| BRIEF |
Show every line of the records below that contains the word "generator".

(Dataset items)
-- ==== Sys2Proof/Proofs/ChainLines.lean ====
section
/-! PROOF. The chain lines: which causes are of which class, when a cause drives its line, and the terms of FLT-OUT and ALR-OUT (R130,
R132). -/

namespace Sys2Proof.Machine

/-! ## The classes of the causes (Table 8-1) -/

theorem mem_allCauses (c : Cause) : c ∈ allCauses := by
  cases c <;> decide

theorem Cause.mem_faults_iff (c : Cause) : c ∈ [Cause.wdog, .memory, .chain, .torn] ↔ c.isFault = true := by
  cases c <;> decide

theorem Cause.mem_alerts_iff (c : Cause) :
    c ∈ [Cause.overrun, .stageLow, .freezeExpired, .inputWrite, .link, .powerOn] ↔ c.isFault = false := by
  cases c <;> decide

/-! ## A cause that drives its line (R130) -/

section
variable (u : CauseUnit)

theorem CauseUnit.isQuiet_iff (c : Cause) :
    u.isQuiet c = true ↔ u.quietMark.val ≤ u.priority.idxOf c ∧ u.actionSafe c = false := by
  simp [CauseUnit.isQuiet]

theorem CauseUnit.drives_iff (c : Cause) :
    u.drives c = true ↔ u.flag c = true ∧ ¬(u.quietMark.val ≤ u.priority.idxOf c ∧ u.actionSafe c = false) := by
  rw [← u.isQuiet_iff c]
  simp [CauseUnit.drives]

/-- The causes' term of a line: some cause of the line's class drives it. -/
theorem any_allCauses_drives_iff (p : Cause → Bool) :
    (allCauses.any fun c => p c && u.drives c) = true ↔ ∃ c, p c = true ∧ u.drives c = true := by
  simp [List.any_eq_true, mem_allCauses]

end

/-! ## The terms of each line (R132) -/

section
variable (s : State)

theorem fltOut_iff : fltOut s = true ↔ s.lines.fltIn = true ∨ s.causes.forceFault = true ∨
    ∃ c, c.isFault = true ∧ s.causes.drives c = true := by
  simp only [fltOut, Bool.or_eq_true, any_allCauses_drives_iff, or_assoc]

theorem alrOut_iff : alrOut s = true ↔ s.lines.alrIn = true ∨ s.causes.forceAlert = true ∨
    ∃ c, c.isFault = false ∧ s.causes.drives c = true := by
  simp only [alrOut, Bool.or_eq_true, any_allCauses_drives_iff s.causes fun c => !c.isFault, Bool.not_eq_true', or_assoc]

end

/-! ## The obligation -/

/-- Settles O14: each line is its three terms, the class of a cause is its place in the manual's list, and a cause drives its line where
it is set and not quiet. -/
theorem chainLinesDriven : Obligations.ChainLinesDriven := by
  intro s
  refine ⟨(fltOut_iff s).trans ?fault, (alrOut_iff s).trans ?alert⟩
  case fault => simp only [Cause.mem_faults_iff, CauseUnit.drives_iff]
  case alert => simp only [Cause.mem_alerts_iff, CauseUnit.drives_iff]

end Sys2Proof.Machine
end

section
/-! PROOF. The management link: the check byte bit by bit (R163), and UNLOCK by the lock, as a broadcast and by a RESET command (R172,
R173). -/

namespace Sys2Proof.Machine

/-! ## The check byte (R163) -/

/-- The bits of a byte in the order they are sent (R162). -/
abbrev sentBits (v : Byte) : List Bool := [v[7], v[6], v[5], v[4], v[3], v[2], v[1], v[0]]

/-- The check register compares its top bit with the incoming bit, and the generator enters where they differ. -/
theorem crcBit_eq : crcBit = fun (r : Byte) (bit : Bool) => if r[7] = bit then r <<< 1 else (r <<< 1) ^^^ 0x07#8 := by
  funext r bit
  rw [crcBit, BitVec.msb_eq_getLsbD_last, ← BitVec.getLsbD_eq_getElem]

theorem crcByte_eq_foldl_sentBits : crcByte = fun r v => (sentBits v).foldl crcBit r := rfl

/-- A check byte taken byte by byte is one taken over all the bits as they are sent. -/
theorem checkByte_eq_foldl_bits (l : List Byte) : checkByte l = (l.flatMap sentBits).foldl crcBit 0 := by
  rw [checkByte, crcByte_eq_foldl_sentBits, List.foldl_flatMap]

/-- With a defined operation code the check byte alone decides whether the request phase shows a frame error (R164). -/
theorem inError_eq_false_iff_of_operation {b : RequestBytes} (h : b.operation ≠ 3) :
    b.inError = false ↔ b.check = b.expected := by
  simp only [RequestBytes.inError, decide_eq_false h, Bool.or_false, decide_eq_false_iff_not, not_not]

/-- The last byte of a reply is the check byte of the five before it. -/
theorem Reply.bytes_last (r : Reply) : r.bytes[5]? = some (checkByte (r.bytes.take 5)) := rfl

/-- The value the generator has for the digits 1 to 9. -/
theorem checkByte_digits : checkByte [0x31, 0x32, 0x33, 0x34, 0x35, 0x36, 0x37, 0x38, 0x39] = 0xF4 := by
  simp [checkByte, crcByte, crcBit, BitVec.msb_eq_getLsbD_last]

/-- Settles O19: the register's step is the model's `crcBit`, and a check byte is that step folded over the bits sent. -/
theorem checkByteComputed : Obligations.CheckByteComputed := by
  unfold Obligations.CheckByteComputed
  rw [← crcBit_eq]
  refine ⟨fun b => ?request, fun b h => inError_eq_false_iff_of_operation h, fun r => ?reply, checkByte_digits⟩
  case request => exact checkByte_eq_foldl_bits _
  case reply => exact r.bytes_last

/-! ## UNLOCK (R172) -/

theorem exec_unlock_of_attending {s : State} (h : Attending s) (argument : Word) :
    exec (.unlock argument) s = .next (takeUnlock argument s) :=
  congrArg Host.Outcome.next (guarded_of_attending h (takeUnlock argument))

section
variable {s : State} {v : Word}

theorem takeUnlock_of_code (hl : s.mg.locked = true) (hv : v = s.mg.lockCode) :
    takeUnlock v s = ackReply (s.setMg { s.mg with locked := false, lockCode := 0 }) := by
  simp [takeUnlock, hl, hv]

theorem takeUnlock_of_other (hl : s.mg.locked = true) (hv : v ≠ s.mg.lockCode) : takeUnlock v s = refuse .locked s := by
  simp [takeUnlock, hl, hv]

theorem takeUnlock_of_unlocked (hl : s.mg.locked = false) : takeUnlock v s = ackReply s := by
  simp [takeUnlock, hl]

end

/-! ## A RESET command with its argument (R173) -/

theorem exec_reset_unicast_taken {s : State} (h : Listening s) (straps : BitVec 3) :
    exec (.reset .unicast 0x96 straps) s = .next (ackReply (resetTaken straps s)) :=
  congrArg Host.Outcome.next (request_of_listening h (takeReset 0x96 straps))

/-- Settles O25: a command in flight and a broadcast are answered before UNLOCK's rule is reached; otherwise the lock and its code
decide, and a RESET command, which tests neither, leaves every setting as a reset does. -/
theorem unlockResult : Obligations.UnlockResult := by
  intro argument s
  refine ⟨fun hl hc => ?busy, fun ha hl hv => ?code, fun ha hl hv => ?other, fun ha hl => ?unlocked,
    fun f straps hr hf he ht hc ho hn => ?broadcast, fun straps hl => ?reset⟩
  case busy => exact congrArg Host.Outcome.next (guarded_in_flight hl hc (takeUnlock argument))
  case code => rw [exec_unlock_of_attending ha, takeUnlock_of_code hl hv]; rfl
  case other => rw [exec_unlock_of_attending ha, takeUnlock_of_other hl hv]; rfl
  case unlocked => rw [exec_unlock_of_attending ha, takeUnlock_of_unlocked hl]; rfl
  case broadcast =>
    have hg := inError_eq_false_of_command hc ho
    rw [exec_frameEnd_broadcast hr hf he ht hg, actOnBroadcast_of_other straps s (by simp [hn]) (by simp [hn])]
  case reset =>
    exact ⟨ackReply (resetTaken straps s), exec_reset_unicast_taken hl straps, rfl, rfl, rfl, rfl, rfl, rfl, rfl, rfl, rfl, rfl⟩

end Sys2Proof.Machine
end

section
/-! PROOF. What a step can do, once for every invariant: the command at the front of the queue, the body of a request that is taken, what
a write of an item leaves and what a command of the link leaves (R166, Table 11-3, Table 11-4). -/

namespace Sys2Proof.Machine

/-! ## A step and its command -/

/-- The state a command answers. -/
def effect (c : Instr) (s : State) : State :=
  match exec c s with
  | .next t => t
  | .fault _ => s
  | .refused _ => s

theorem exec_eq_next_effect (c : Instr) (s : State) : exec c s = .next (effect c s) := by
  cases c <;> rfl

theorem effect_of_exec {c : Instr} {s t : State} (h : exec c s = .next t) : t = effect c s := by
  rw [exec_eq_next_effect] at h
  injection h with h
  exact h.symm

theorem step_of_front {c : Instr} {rest : List Instr} {s : State} (h : s.pending = c :: rest) :
    step s = exec c (s.setPending rest) := by
  simp only [step, h]

theorem step_of_empty {s : State} (h : s.pending = []) : step s = .next s := by
  simp only [step, h]

/-- A step idles or has the effect of the command at the front (log 1, log 2). -/
theorem step_cases {s t : State} (h : step s = .next t) : t = s ∨ ∃ c rest, t = effect c (s.setPending rest) := by
  cases hp : s.pending with
  | nil =>
    rw [step_of_empty hp] at h
    injection h with h
    exact .inl h.symm
  | cons c rest =>
    rw [step_of_front hp] at h
    exact .inr ⟨c, rest, effect_of_exec h⟩

/-- An invariant that the queue of commands does not enter is kept by every step where every command keeps it. -/
theorem step_keeps {P : State → Prop} (hp : ∀ s l, P s → P (s.setPending l)) (he : ∀ c s, P s → P (effect c s)) {s t : State}
    (hs : P s) (h : step s = .next t) : P t := by
  rcases step_cases h with rfl | ⟨c, rest, rfl⟩
  · exact hs
  · exact he c _ (hp s rest hs)

/-! ## Requests (R166) -/

/-- The bodies a request can have. -/
inductive RequestBody : (State → State) → Prop
  | unknown : RequestBody (answer .unknown 0)
  | read (it : Item) : RequestBody (takeRead it)
  | write (it : Item) (v : Word) : RequestBody (unlessBusy (putItem it v))
  | command (c : Command) (v : Word) (straps : BitVec 3) : RequestBody (giveCommand c v straps)

theorem effect_writeItem_request (number : Byte) (v : Word) (s : State) :
    ∃ f, RequestBody f ∧ effect (.writeItem number v) s = request f s := by
  cases h : Item.ofNumber number with
  | none =>
    have ht : takeWrite number v = answer .unknown 0 := by funext u; simp only [takeWrite, h]
    exact ⟨_, .unknown, ht ▸ rfl⟩
  | some it =>
    have ht : takeWrite number v = unlessBusy (putItem it v) := by funext u; simp only [takeWrite, h]
    exact ⟨_, .write it v, ht ▸ rfl⟩

theorem effect_unknownRequest_request (op : Operation) (number : Byte) (v : Word) (s : State) :
    ∃ f, RequestBody f ∧ effect (.unknownRequest op number v) s = request f s := by
  cases op with
  | readItem =>
    cases h : Item.ofNumber number with
    | none =>
      have ht : takeGeneral .readItem number v = answer .unknown 0 := by funext u; simp only [takeGeneral, h]
      exact ⟨_, .unknown, ht ▸ rfl⟩
    | some it =>
      have ht : takeGeneral .readItem number v = takeRead it := by funext u; simp only [takeGeneral, h]
      exact ⟨_, .read it, ht ▸ rfl⟩
  | writeItem => exact effect_writeItem_request number v s
  | command straps =>
    cases h : Command.ofCode number with
    | none =>
      have ht : takeGeneral (.command straps) number v = answer .unknown 0 := by funext u; simp only [takeGeneral, h]
      exact ⟨_, .unknown, ht ▸ rfl⟩
    | some c =>
      have ht : takeGeneral (.command straps) number v = giveCommand c v straps := by funext u; simp only [takeGeneral, h]
      exact ⟨_, .command c v straps, ht ▸ rfl⟩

| SOLUTION |
/-- The check register compares its top bit with the incoming bit, and the generator enters where they differ. -/
/-- The value the generator has for the digits 1 to 9. -/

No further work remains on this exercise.